Molina said Thomson has been well-maintained and he does not think a lot of preparation is needed for prisoners. And he said it is a priority to open the new and empty “state-of-the-art” facility that cost $140 million to build.

Molina said he thinks the prison was the second-most expensive public works project in Illinois history, falling only behind the James R. Thompson Center in downtown Chicago.

Henry Bayer, executive director of AFSCME Illinois Council 31, which represents the guards, said the state’s prison system is filled 35 percent beyond the rated capacity and the state won’t have sufficient maximum-security beds if Pontiac is closed. He said the union will fight the proposal to close Pontiac as vigorously as it did in stopping the closures of prisons in Vandalia and St. Charles.

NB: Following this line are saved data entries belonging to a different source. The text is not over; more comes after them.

-- ==== Sys2Proof/Laws/Ops.lean ====
section
/-! SUPPORT. Ops: for each shared operation, what it can move, and what it leaves in the parts that a statement reads. -/

namespace Sys2Proof.Machine

/-! ### What leaves the module, free values, plant time -/

theorem State.emits_moves (s : State) (os : List Out) : Moves [] s (s.emits os) := by
  intro p _; cases p <;> first | rfl | exact ⟨os, rfl⟩

theorem State.emit_moves (s : State) (o : Out) : Moves [] s (s.emit o) := s.emits_moves [o]

theorem State.takeFree_moves (s : State) : Moves [.freeCount] s s.takeFree := (s.modFreeCount_alters _).moves

theorem State.runTo_moves (s : State) (n : Nat) : Moves [.tb] s (s.runTo n) :=
  .ite (s.modTb_alters _).moves (.refl _ _)

theorem State.tick_moves (s : State) : Moves [.tb] s s.tick := .ite (s.modTb_alters _).moves (.refl _ _)

/-! ### Messages -/

theorem State.numberMsg_moves (s : State) (unit : Bool) : Moves [] s (s.numberMsg unit).2 := by
  unfold State.numberMsg; split <;> (intro p _; cases p <;> first | rfl | exact List.prefix_rfl)

theorem State.returnSlot_moves (s : State) (n : Nat) (b : Bytes) : Moves [] s (s.returnSlot n b) := by
  intro p _; cases p <;> first | rfl | exact List.prefix_rfl

theorem State.modSession_moves (s : State) (n : Nat) (f : Session → Session) : Moves [] s (s.modSession n f) := by
  intro p _; cases p <;> first | rfl | exact List.prefix_rfl

/-- Frames join the chain of a controller. -/
theorem State.chain_moves (s : State) (k : Nat) (l : List CanFrame) :
    Moves [] s (s.modCtl k fun c => { c with chain := c.chain ++ l }) := by
  intro p _
  cases p <;> try (first | rfl | exact List.prefix_rfl)
  show Can.traffic _ _
  unfold State.modCtl State.modCn Can.traffic
  dsimp only
  split <;> rfl

/-- What a port of the SFP cages counts moves only traffic. -/
theorem State.modSfp_tx_moves (s : State) (port : Nat) (f : U32 → U32) :
    Moves [] s (s.modSfp port fun p => { p with tx := f p.tx }) := by
  intro p _
  cases p <;> try (first | rfl | exact List.prefix_rfl)
  show Ethernet.traffic _ _
  unfold State.modSfp State.modEn Ethernet.traffic
  dsimp only
  split <;> rfl

theorem State.datagram_moves (s : State) (port target targetPort : Nat) (b : Bytes) :
    Moves [] s (s.datagram port target targetPort b) :=
  (s.emit_moves _).trans (State.modSfp_tx_moves _ port fun n => n + BitVec.ofNat 32 (udpParts 1 1472 b).length)

theorem State.originate_moves (s : State) (x : Session) (opcode : Nat) (payload : Bytes) :
    Moves [] s (s.originate x opcode payload).2 := by
  unfold State.originate
  have h := s.numberMsg_moves false
  generalize s.numberMsg false = q at h
  obtain ⟨n, t⟩ := q
  refine h.trans ?_
  dsimp only
  split
  · exact .refl _ _
  · exact .refl _ _
  · exact (t.emit_moves _).trans (State.chain_moves _ _ _)
  · exact (t.emit_moves _).trans (State.datagram_moves _ _ _ _ _)

theorem State.toReceiveSlot_moves (s t : State) (b : Bytes) (h : s.toReceiveSlot b = some t) : Moves [] s t := by
  unfold State.toReceiveSlot at h
  split at h
  · cases h
  · cases h
    exact Moves.trans (t := s.modSy _) (by intro p _; cases p <;> first | rfl | exact List.prefix_rfl)
      (State.returnSlot_moves _ _ _)

theorem State.heldEvents_moves (s : State) (l : List (List Nat)) :
    Moves [] s (s.modSy fun y => { y with heldEvents := l }) := by
  intro p _; cases p <;> first | rfl | exact List.prefix_rfl

theorem State.sendEvent_moves (s : State) (r : LogRec) (x : Session) : Moves [] s (s.sendEvent r x) := by
  unfold State.sendEvent
  refine (s.originate_moves x 0x31 (logBytes r)).trans ?_
  generalize s.originate x 0x31 (logBytes r) = q
  obtain ⟨b, t⟩ := q
  dsimp only
  split
  · split
    · cases h : t.toReceiveSlot b with
      | none => exact t.heldEvents_moves _
      | some u => exact t.toReceiveSlot_moves u b h
    · exact t.heldEvents_moves _
  · exact .refl _ _

/-! ### Faults -/

theorem State.raise_moves (s : State) (event : Bool) (code item : Nat) : Moves [.fm] s (s.raise event code item) := by
  unfold State.raise
  dsimp only
  refine (s.modFm_alters fun m => m.raise event s.tb.now (s.inPair code) code item).moves.trans ?_
  exact .ite (.foldl (fun u x => (u.sendEvent_moves _ x).mono (by simp)) _ _) (.refl _ _)

theorem State.raiseEvent_moves (s : State) (code item : Nat) : Moves [.fm] s (s.raiseEvent code item) :=
  s.raise_moves true code item

theorem State.raiseCond_moves (s : State) (code item : Nat) : Moves [.fm] s (s.raiseCond code item) :=
  s.raise_moves false code item

theorem State.clearCond_moves (s : State) (code : Nat) : Moves [.fm] s (s.clearCond code) :=
  (s.modFm_alters _).moves

theorem State.cond_moves (s : State) (code : Nat) (b : Bool) (item : Nat) : Moves [.fm] s (s.cond code b item) :=
  .ite (s.raise_moves false code item) (s.modFm_alters _).moves

theorem State.sendEvent_fm (s : State) (r : LogRec) (x : Session) : (s.sendEvent r x).fm = s.fm :=
  s.sendEvent_moves r x .fm (by simp)

theorem State.raise_fm (s : State) (event : Bool) (code item : Nat) :
    (s.raise event code item).fm = s.fm.raise event s.tb.now (s.inPair code) code item := by
  unfold State.raise
  dsimp only
  split
  · generalize State.eventRec _ code item = r
    generalize (List.filter _ _ : List Session) = l
    suffices h : ∀ (u : State), (l.foldl (State.sendEvent · r) u).fm = u.fm from h _
    intro u
    induction l generalizing u with
    | nil => rfl
    | cons x t ih => simp only [List.foldl_cons]; rw [ih, State.sendEvent_fm]
  · rfl

@[simp] theorem State.raiseEvent_fm (s : State) (code item : Nat) :
    (s.raiseEvent code item).fm = s.eventFm code item := s.raise_fm true code item

@[simp] theorem State.raiseCond_fm (s : State) (code item : Nat) :
    (s.raiseCond code item).fm = s.condFm code item := s.raise_fm false code item

@[simp] theorem State.clearCond_fm (s : State) (code : Nat) : (s.clearCond code).fm = s.fm.deactivate code := rfl

/-! ### Nonvolatile writes -/

theorem State.nvKick_moves (s : State) : Moves [.nv] s s.nvKick := .ite (s.modNv_alters _).moves (.refl _ _)

theorem State.journal_moves (s : State) (id : Nat) (payload : List Int) : Moves [.nv] s (s.journal id payload) :=
  (s.modNv_alters _).moves.trans (State.nvKick_moves _)

theorem State.journal6_moves (s : State) : Moves [.nv] s s.journal6 := s.journal_moves _ _

theorem State.logDropped_moves (s : State) (r : LogRec) : Moves [.nv, .lg, .fm] s (s.logDropped r) := by
  unfold State.logDropped
  dsimp only
  generalize ht : (s.modNv _).modLg _ = t
  refine Moves.trans (t := t) ?_ ?_
  · rw [← ht]
    exact ((s.modNv_alters _).moves.mono (by simp)).trans ((State.modLg_alters _ _).moves.mono (by simp))
  · exact .ite (.refl _ _) ((State.raiseEvent_moves _ _ _).mono (by simp))

theorem State.logAdmit_moves (s : State) (r : LogRec) : Moves [.nv, .lg, .fm] s (s.logAdmit r) := by
  unfold State.logAdmit
  dsimp only
  split
  · exact ((s.modNv_alters _).moves.trans (State.nvKick_moves _)).mono (by simp)
  · split
    · exact (((s.modNv_alters _).moves.mono (by simp)).trans (State.logDropped_moves _ _)).trans
        ((State.nvKick_moves _).mono (by simp))
    · exact s.logDropped_moves _

theorem State.logKind_moves (s : State) (kind detail : Nat) : Moves [.nv, .lg, .fm] s (s.logKind kind detail) :=
  s.logAdmit_moves _

/-! ### Requests -/

theorem State.frameIn_moves (s : State) (port : Nat) : Moves [] s (s.frameIn port) := by
  intro p _
  cases p <;> try (first | rfl | exact List.prefix_rfl)
  show Ethernet.traffic _ _
  unfold State.frameIn State.modSfp State.modEn Ethernet.traffic
  dsimp only
  split <;> rfl

theorem State.frameOut_moves (s : State) (port : Nat) : Moves [] s (s.frameOut port) := by
  intro p _
  cases p <;> try (first | rfl | exact List.prefix_rfl)
  show Ethernet.traffic _ _
  unfold State.frameOut State.modSfp State.modEn Ethernet.traffic
  dsimp only
  split <;> rfl

theorem State.answerSlot_moves (s : State) (peer : Source) (b : Option Bytes) : Moves [] s (s.answerSlot peer b) := by
  unfold State.answerSlot
  split
  · split
    · exact .refl _ _
    · exact Moves.trans (t := s.modSy _) (by intro p _; cases p <;> first | rfl | exact List.prefix_rfl)
        (State.returnSlot_moves _ _ _)
  · exact .refl _ _

theorem State.deliver_moves (s : State) (r : Req) (m : Msg) : Moves [] s (s.deliver r m) := by
  unfold State.deliver
  dsimp only
  refine (s.answerSlot_moves r.source (some m.bytes)).trans ?_
  generalize s.answerSlot r.source (some m.bytes) = t
  have h : ∀ u : State, Moves [] u (u.modOut fun o => if r.source = .twinSpi then o else o ++ [.response r.source m]) := by
    intro u p _
    cases p <;> try (first | rfl | exact List.prefix_rfl)
    show u.out <+: if _ then _ else _
    split
    · exact List.prefix_rfl
    · exact ⟨_, rfl⟩
  refine Moves.trans ?_ (h _)
  split
  · exact State.chain_moves _ _ _
  · exact State.datagram_moves _ _ _ _ _
  · exact .refl _ _

theorem State.formMsg_moves (s : State) (r : Req) (unit : Bool) (key : Option Bytes) (opcode status : Nat)
    (payload : Bytes) : Moves [] s (s.formMsg r unit key opcode status payload).2 := s.numberMsg_moves unit

theorem State.refuse_moves (s : State) (r : Req) (unit : Bool) (key : Option Bytes) (opcode status : Nat) :
    Moves [] s (s.refuse r unit key opcode status) :=
  (s.formMsg_moves r unit key opcode status []).trans (State.deliver_moves _ _ _)

theorem State.finish_moves (s : State) (r : Req) (unit : Bool) (x : Session) (opcode status : Nat) (body : Bytes) :
    Moves [] s (s.finish r unit x opcode status body) :=
  ((s.formMsg_moves r unit (some x.m2c) opcode status body).trans (State.modSession_moves _ _ _)).trans
    (State.deliver_moves _ _ _)

theorem State.travel_moves (s : State) (c : CmdRecord) : Moves [] s (s.travel c) := by
  unfold State.travel
  split
  · exact .refl _ _
  · split <;> (intro p _; cases p <;> first | rfl | exact List.prefix_rfl)

/-- A response delivered is the last thing that left, but for the twin's host SPI port. -/
theorem State.deliver_last (s : State) (r : Req) (m : Msg) (h : r.source ≠ .twinSpi) :
    (s.deliver r m).out.getLast? = some (.response r.source m) := by
  have g : ∀ u : State, (u.modOut fun o => if r.source = .twinSpi then o else o ++ [.response r.source m]).out.getLast?
      = some (.response r.source m) := by intro u; simp [h]
  exact g _

/-- What finishes a request answers it. -/
theorem State.finish_answered (s : State) (r : Req) (unit : Bool) (x : Session) (opcode status : Nat) (body : Bytes) :
    Answered (s.finish r unit x opcode status body) r opcode status body := by
  refine ⟨(s.formMsg r unit (some x.m2c) opcode status body).1, rfl, rfl, rfl, rfl, rfl, ?_, ?_⟩
  · simp only [State.formMsg, State.respFlags]; cases unit <;> cases r.shortMac <;> cases s.ty.sideB <;> simp [b2n]
  · intro h; exact State.deliver_last _ _ _ h

/-- An accepted request goes on in its session, and only message traffic has moved. -/
theorem State.enter_accepted {s : State} {r : Req} {opcode : Nat} {payload : Bytes} {fixed : Nat}
    {role : Nat → Bool} {x : Session} (unit : Bool) (h : Accepted s r opcode payload fixed role x) :
    ∃ s1, s.enter r unit opcode payload fixed role = .on s1 x none ∧ Moves [] s s1 := by
  obtain ⟨hc, hcp, hv, hl, hs, hm, hk, hver, hq, hld, hf, hr, hro⟩ := h
  have key : ∀ u : State, u.coreUp = s.coreUp → u.serves r.source = s.serves r.source → u.session r.session = some x →
      u.loaderRuns = s.loaderRuns → u.sessionCheck r unit opcode payload = .ok x := by
    intro u _ _ h3 _
    unfold State.sessionCheck
    simp [hl, h3, hk, hver, ← hm]
  have e1 : (r.seq == x.high) = false := by simp; omega
  have e2 : ¬ r.seq ≤ x.high := by omega
  have e3 : (s.loaderRuns && !loaderOpcodes.contains opcode) = false := by
    rcases hld with h | h
    · simp [h]
    · simp [h]
  have e4 : (decide ((reqArrived r payload).length < fixed) || r.reserved != 0) = false := by
    simp [hr]; omega
  unfold State.enter
  cases hsrc : r.source
  case udp a p =>
    rw [hsrc] at hv
    have k := key (s.frameIn r.sfp) rfl (by rw [hsrc]; rfl) hs rfl
    have e3' : ((s.frameIn r.sfp).loaderRuns && !loaderOpcodes.contains opcode) = false := e3
    have hv' : (s.frameIn r.sfp).serves (.udp a p) = true := hv
    have hc' : (s.frameIn r.sfp).coreUp = true := hc
    have hcp' : (s.frameIn r.sfp).rows.cpRestarting = false := hcp
    refine ⟨?w, ?h1, ?h2⟩
    case h1 =>
      simp only [hc', hcp', hv', k, e1, e2, e3', e4, hro, Bool.not_true, Bool.or_false, Bool.false_eq_true, if_false, Bool.false_and]
      rfl
    case h2 =>
      refine (s.frameIn_moves r.sfp).trans ?_
      exact .ite (State.modSession_moves _ _ _) ((State.modSession_moves _ _ _).trans (State.travel_moves _ _))
  all_goals
    rw [hsrc] at hv
    have k := key s rfl (by rw [hsrc]) hs rfl
    refine ⟨?_, ?_, ?_⟩
    rotate_left
    · simp only [hc, hcp, hv, k, e1, e2, e3, e4, hro, Bool.not_true, Bool.or_false, Bool.false_eq_true, if_false, Bool.false_and]
      rfl
    · exact .ite (State.modSession_moves _ _ _) ((State.modSession_moves _ _ _).trans (State.travel_moves _ _))

end Sys2Proof.Machine
end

“The number of inmates is not abating,” Bayer said.

Bayer believes the state does want to close a prison and doesn’t think the proposal is a scare tactic. But he said the union will fight for its members at Pontiac.

The 551 Pontiac employees would be offered jobs at other area prisons, such as Stateville, Sheridan, Dwight and Lincoln, state officials have said. Evans, for instance, said he would have to move if his job were transferred to Thomson.

Eureka Mayor Scott Punke has worked for the Illinois Department of Corrections for 20 years. He said he could not comment as an IDOC employee, but that Eureka would see an effect in its economy because a handful of residents work at the facility. He also said several workers who do not live in Pontiac frequently use the town’s services and stores.

Buddy Maupin, regional director of AFSCME, was reluctant to comment on a possible Pontiac closing.

“We have received no communications from the Department of Corrections,” Maupin said. However, he added “from a policy perspective, we can’t afford to close a single bed.”

Reporters Kurt Erickson and Tony Sapochetti contributed information for this story.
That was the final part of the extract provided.